OPs not only cause horrifying physical damage, they wreak emotional trauma on entire families. Burdened by loneliness and red tape, farmers commit suicide at a rate of more than two a week and, according to the Ministry of Agriculture, there have been at lease 1,253 farm suicides since 1979. It is believed that exposure to pesticides and other chemicals is a further cause of depression which may in turn lead to suicide.

The problems on Teresa Layton's Llwyngwilliam Farm in mid Wales began in 1989 when her husband, David, 47, who had been dipping since 1976, returned from one dipping complaining of severe back pains. He soon developed numbness in one leg and had problems with balance. Three years later, he was diagnosed as having MS. Her three sons, then aged between 12 and 17, used to handle the sheep after dipping when the fleeces were still contaminated. They have all since suffered dizziness, ME, weight loss, memory lapses, loss of co-ordination and headaches.

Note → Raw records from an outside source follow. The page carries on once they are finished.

-- ==== Sys2Proof/Tests/Slice0.lean ====
section
/-! SUPPORT. The model's own tests: ill-formed terms, one small step of each command, and for every obligation with hypotheses a state that meets them. -/

-- The package is also compiled as one text: one proof after another keeps the number of Lean's threads small there.
set_option Elab.async false

namespace Sys2Proof.Tests

open Sys2Proof Sys2Proof.Machine

set_option maxRecDepth 20000

/-! ## Ill-formed terms -/

/-- A CMD frame of initiator 2. -/
def cmdOf (tag volume op cls : Byte) (start : BitVec 32) (count : BitVec 16) (payload : List Block) : CmdFrame :=
  { initiator := 2, tag := tag, volume := volume, operation := op, cls := cls, count := count, start := start, payload := payload }

/-- A TCPL frame without payload. -/
def tcplOf (tag result : Byte) : TcplFrame := { tag := tag, result := result, flags := 0, errorBlock := 0, payload := [] }

/-- Too many blocks do not fit. -/
theorem payloadFits_long (n : Nat) (bs : List Block) (h : n < bs.length) : payloadFits n bs = false := by
  rw [payloadFits, decide_eq_false (by omega), Bool.false_and]

theorem test_wf_cmd_initiator : (Instr.cmd { cmdOf 1 0 1 0 0 1 [] with initiator := 16 }).wf = false := by decide
theorem test_wf_cmd_block_length : (Instr.cmd (cmdOf 1 0 2 0 0 1 [[0, 0]])).wf = false := by decide
theorem test_wf_cmd_block_count : (Instr.cmd (cmdOf 1 0 2 0 0 1 (List.replicate 2048 []))).wf = false := by
  rw [Instr.wf, CmdFrame.wf, payloadFits_long 2047 _ (by rw [cmdOf, List.length_replicate]; decide), Bool.and_false]
theorem test_wf_abt_initiator : (Instr.abt { initiator := 16, tag := 0 }).wf = false := by decide
theorem test_wf_tcpl_block_length : (Instr.tcpl 0 { tcplOf 0 0 with payload := [[0]] }).wf = false := by decide
theorem test_wf_tcpl_block_count : (Instr.tcpl 0 { tcplOf 0 0 with payload := List.replicate 1025 [] }).wf = false := by
  rw [Instr.wf, TcplFrame.wf, payloadFits_long 1024 _ (by rw [List.length_replicate]; decide)]
theorem test_wf_dropped_abt : (Instr.droppedFrame .upstream true [2, 3, 7, 0]).wf = false := by decide
theorem test_wf_dropped_trdy : (Instr.droppedFrame (.target 1) true [0xC2, 0, 0, 0]).wf = false := by decide
theorem test_wf_dropped_bad_check : (Instr.droppedFrame .upstream false [2, 3, 7, 0]).wf = true := by decide
theorem test_wf_commands : (Instr.abt { initiator := 15, tag := 0 }).wf ∧ (Instr.cmd (cmdOf 1 0 1 0 0 1 [])).wf
    ∧ (Instr.tcpl 3 (tcplOf 0 0)).wf ∧ Instr.flushAll.wf := by decide

/-! ## Frames as bytes (10 R154, R155) -/

theorem test_receive_cmd : receiveUpstream true [1, 2, 7, 5, 1, 3, 0x01, 0x02, 0x0A, 0x0B, 0x0C, 0x0D, 0, 0, 0, 0]
    = .cmd (cmdOf 7 5 1 3 0x0A0B0C0D 0x0102 []) := by decide
theorem test_receive_abt : receiveUpstream true [2, 2, 7, 0] = .abt { initiator := 2, tag := 7 } := by decide
theorem test_receive_tcpl : receiveDownstream 1 true [0xC1, 4, 1, 1, 0, 0, 1, 2]
    = .tcpl 1 { tag := 4, result := 1, flags := 1, errorBlock := 0x102, payload := [] } := by decide
theorem test_receive_trdy : receiveDownstream 1 true [0xC2, 0, 0, 0] = .trdy 1 := by decide
theorem test_receive_initiator_16 : receiveUpstream true [2, 16, 7, 0] = .droppedFrame .upstream true [2, 16, 7, 0] := by decide
theorem test_sent_cpl : (Cpl.bytes ⟨2, 7, .command, .unmapped, some 0x10203, 0x102, []⟩) = [0x81, 2, 7, 1, 0x20, 1, 1, 2, 0, 1, 2, 3, 0, 0, 0, 0] := by decide
theorem test_sent_alr : (Alr.bytes { initiator := 2, queued := 3, oldest := 0x102 }) = [0x82, 2, 3, 0, 0, 0, 1, 2] := by decide
theorem test_sent_sub : (SubFrame.bytes { tag := 9, op := .flush, targetStart := 0x10203, count := 0x102, payload := [] })
    = [0x41, 9, 5, 0, 1, 2, 0, 0, 0, 1, 2, 3] := by decide

/-! ## Small states -/

/-- A live parent of initiator 2 and tag 7, class 1. -/
def parentOf (id : ParentRef) (v : Volume) (op : Op) (start count : Nat) (x : ParentState) (slots : List (Option Block)) : Parent :=
  { id := id, initiator := 2, tag := 7, volume := v, op := op, cls := 1, start := start, count := count, state := x, slots := slots,
    generation := none, pieces := [], drainPhase := none, flushResults := [] }

/-- The CONTROL_ACTIVE parent of a control address, with the block in its slot. -/
def controlOf (op : Op) (pg sel : Nat) (b : Block) : Parent := parentOf 0 0 op (pg * 65536 + sel) 1 .controlActive [some b]

/-- A state with one live parent, of the manager. -/
def alive (p : Parent) (s : State) : State :=
  { s with linkUp := true, parents := [p], nextParent := p.id + 1, freeSlots := 2048 - p.slots.length, manager := some p.initiator,
           initiators := put s.initiators p.initiator { credit := 8, barred := false, liveCount := 1 } }

/-- A state whose CONTROL_ACTIVE parent is the one live parent. -/
def active (p : Parent) (s : State) : State := { alive p s with executing := some p.id }

/-- Reset, but for the record of volume 1. -/
def withVol1 (r : VolRec) : State := withVol 1 r State.reset

/-- Reset, but for the record of port 1. -/
def withPort1 (r : PortRec) : State := withPort 1 r State.reset

/-- An ONLINE volume of 100 blocks without records. -/
def online : VolRec := { VolRec.reset with state := .online, capacity := some 100 }

/-- Extent 10 to 19, on port 1 from target block 0x100 and on port 2 from target block 0x200. -/
def extent : Extent := { first := 10, length := 10, copy1 := ⟨1, 0x100, .current⟩, copy2 := some ⟨2, 0x200, .current⟩, lead := .one }

/-- A port that is UP. -/
def upPort : PortRec := { PortRec.reset with state := .up }

/-- A port that is RESETTING, with a timer that expires at 2000. -/
def resetting : PortRec := { PortRec.reset with state := .resetting, attempts := 1, resetTimer := some 2000 }

/-- The state that an outcome gives, and reset where it gives none. -/
def after (o : Host.Outcome State Fault Refusal) : State :=
  match o with
  | .next s => s
  | .fault _ => State.reset
  | .refused _ => State.reset

/-- The statuses of the CPLs in the outbound order. -/
def statuses (s : State) : List Status := s.outbound.filterMap fun f =>
  match f with
  | .cpl c => some c.status
  | .alr _ => none

/-! ## One step of each command -/

/-- A READ of blocks 12 and 13, split to the one entry 7 that is ISSUED under tag 3 of port 1. -/
def reading : Parent :=
  { parentOf 4 1 .read 12 2 .active [none, none] with
    generation := some 0
    pieces := [⟨0, 2, 0, [⟨.one, some 7, none⟩], false, .pending⟩] }

/-- The same READ, its piece already retried. -/
def retriedRead : Parent := { reading with pieces := [⟨0, 2, 0, [⟨.one, some 7, none⟩], true, .pending⟩] }

/-- The entry of `reading`, with its deadline. -/
def entry : SubCmd :=
  { id := 7, parent := 4, piece := some 0, copy := some .one, port := 1, op := .read, cls := 1, targetStart := 0x102, count := 2,
    issue := some ⟨3, 2000⟩ }

/-- The state in which a READ waits for its one answer. -/
def inFlight (p : Parent) : State :=
  { alive p (withVol 1 { online with live := [extent], liveParents := 1, splitParents := 1 }
      (withPort1 { upPort with tags := put upPort.tags 3 (.issued 7) })) with
    access := put State.reset.access 2 (put (State.reset.access[(2 : Initiator)]) 1 .full)
    subs := [entry], nextSub := 8, freeExtents := 511, ranges := put State.reset.ranges 1 [⟨4, .read, 12, 2⟩] }

/-- A block of 512 bytes. -/
def data : Block := page []

theorem test_reset_input : (after (exec .resetInput (inFlight reading))).subs = [] := by decide
theorem test_link_up : (after (exec .upstreamLinkUp State.reset)).linkUp = true := by decide
theorem test_link_loss : (after (exec .upstreamLinkLoss (inFlight reading))).parents = [{ reading with state := .discarding }] := by decide
theorem test_outbound_send :
    (after (exec .outboundFrameSend { State.reset with linkUp := true, outbound := [.alr ⟨2, 1, 0⟩] })).sent = [.up (.alr ⟨2, 1, 0⟩)] := by decide
theorem test_dropped_frame : after (exec (.droppedFrame .upstream true [9]) State.reset) = State.reset := by decide
theorem test_cmd_refused : statuses (after (exec (.cmd (cmdOf 1 1 1 0 0 1 [])) { State.reset with linkUp := true })) = [.badVolume] := by decide
theorem test_cmd_admitted : (after (exec (.cmd (cmdOf 1 0 1 0 0 1 [])) { State.reset with linkUp := true })).executing = some 0 := by decide
theorem test_abt : statuses (after (exec (.abt ⟨2, 7⟩) (active (controlOf .read 0 0 data) State.reset))) = [.abortDenied] := by decide
theorem test_free_report_map : ((after (exec (.freeReportMap 0)
    { withVol1 { online with liveParents := 2 } with mapReports := [⟨1, false⟩] })).vol 1).liveParents = 1 := by decide
theorem test_free_report_order : (after (exec (.freeReportOrder 0)
    { State.reset with orderReports := [⟨1, 4⟩], ranges := put State.reset.ranges 1 [⟨4, .read, 12, 2⟩] })) = State.reset := by decide
theorem test_gone_map : ((after (exec (.longParentGoneMap 0)
    { withVol1 { online with longParent := some 4 } with goneMap := [⟨1, 4⟩] })).vol 1).longParent = none := by decide
theorem test_gone_port : ((after (exec (.longParentGonePort 0)
    { withPort1 { resetting with pendingReset := some 4 } with gonePort := [⟨1, 4⟩] })).port 1).pendingReset = none := by decide
theorem test_gone_flush : (after (exec (.longParentGoneFlush 0)
    { State.reset with flush := some ⟨4, some 4, [1]⟩, goneFlush := [4] })).flush = some ⟨4, none, [1]⟩ := by decide
theorem test_target_link_up : (after (exec (.targetLinkUp 1) State.reset)).port 1 = resetting := by decide
theorem test_target_link_lost : statuses (after (exec (.targetLinkLost 1) (inFlight retriedRead))) = [.targetLost] := by decide
theorem test_tcpl : statuses (after (exec (.tcpl 1 { tcplOf 3 0 with payload := [data, data] }) (inFlight reading))) = [.good] := by decide
theorem test_tcpl_read_retry :
    (after (exec (.tcpl 1 (tcplOf 3 2)) { inFlight reading with ports := put (inFlight reading).ports 2 upPort })).sent
      = [.down 2 (.sub ⟨0, .read, 0x202, 2, []⟩)] := by decide
theorem test_trdy : ((after (exec (.trdy 1) (withPort1 resetting))).port 1).state = .up := by decide
theorem test_deadline : ((after (exec (.deadlineExpiry 1 3) { inFlight reading with now := 2000 })).port 1).tags[(3 : DTag)] = .quarantined := by decide
theorem test_deadline_early : after (exec (.deadlineExpiry 1 3) { inFlight reading with now := 1999 }) = { inFlight reading with now := 1999 } := by decide
theorem test_reset_timer : ((after (exec (.resetTimerExpiry 1) { withPort1 resetting with now := 2000 })).port 1).attempts = 2 := by decide
theorem test_lease_expiry :
    (after (exec .leaseExpiry { State.reset with manager := some 2, lease := 1, leaseTimer := some 1000, now := 1000 })).manager = none := by decide
theorem test_bad_page : statuses (after (exec .badPage (active (controlOf .read 14 0 data) State.reset))) = [.badPage] := by decide
theorem test_identity_read : statuses (after (exec .identityRead (active (controlOf .read 0 0 data) State.reset))) = [.good] := by decide
theorem test_status_read : (after (exec .statusRead (active (controlOf .read 1 0 data) State.reset))).outbound
    = [.cpl ⟨2, 7, .command, .good, none, 0, [page ((List.replicate 4 [0, 0, 16, 0, 0, 0, 0, 0]).flatten
        ++ [0, 127, 1, 0, 0x07, 0xFF, 2, 0, 0, 0, 0])]⟩] := by decide
theorem test_notices_read : (after (exec .noticesRead { active (controlOf .read 2 0 data) State.reset with dropped := 3 })).dropped = 0 := by decide
theorem test_claim : (after (exec .claim (active (controlOf .write 3 0 (page [1, 0, 0, 5])) State.reset))).leaseTimer = some 5000 := by decide
theorem test_release : (after (exec .release (active (controlOf .write 3 0 (page [2])) State.reset))).manager = none := by decide
theorem test_volume_read : statuses (after (exec .volumeRead (active (controlOf .read 4 1 data) State.reset))) = [.good] := by decide
theorem test_define : (after (exec .define (active (controlOf .write 4 1 (page [1, 1, 0, 0, 0, 0, 0, 9])) State.reset))).vol 1
    = { VolRec.reset with state := .online, capacity := some 9, writeProtected := true } := by decide
theorem test_remove : ((after (exec .remove (active (controlOf .write 4 1 (page [2])) (withVol1 online)))).vol 1).state = .absent := by decide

"I have no doubt at all that dipping caused the ill health in my family," says Mrs Layton, "and I am very angry about it. Farming should be a healthy occupation. It is strange to be in a situation where a component of regulations imposed to improve stock has caused such problems. What has happened has devastated my family."

Lady Mar, one of the many farmers attending tomorrow's conference, says that all farmers now want is a diagnosis of what is wrong with them and suitable treatment. "We have to work to that, but we also have to remember and think very hard about the legacy we are leaving our children and grandchildren as a result of using these chemicals for so long."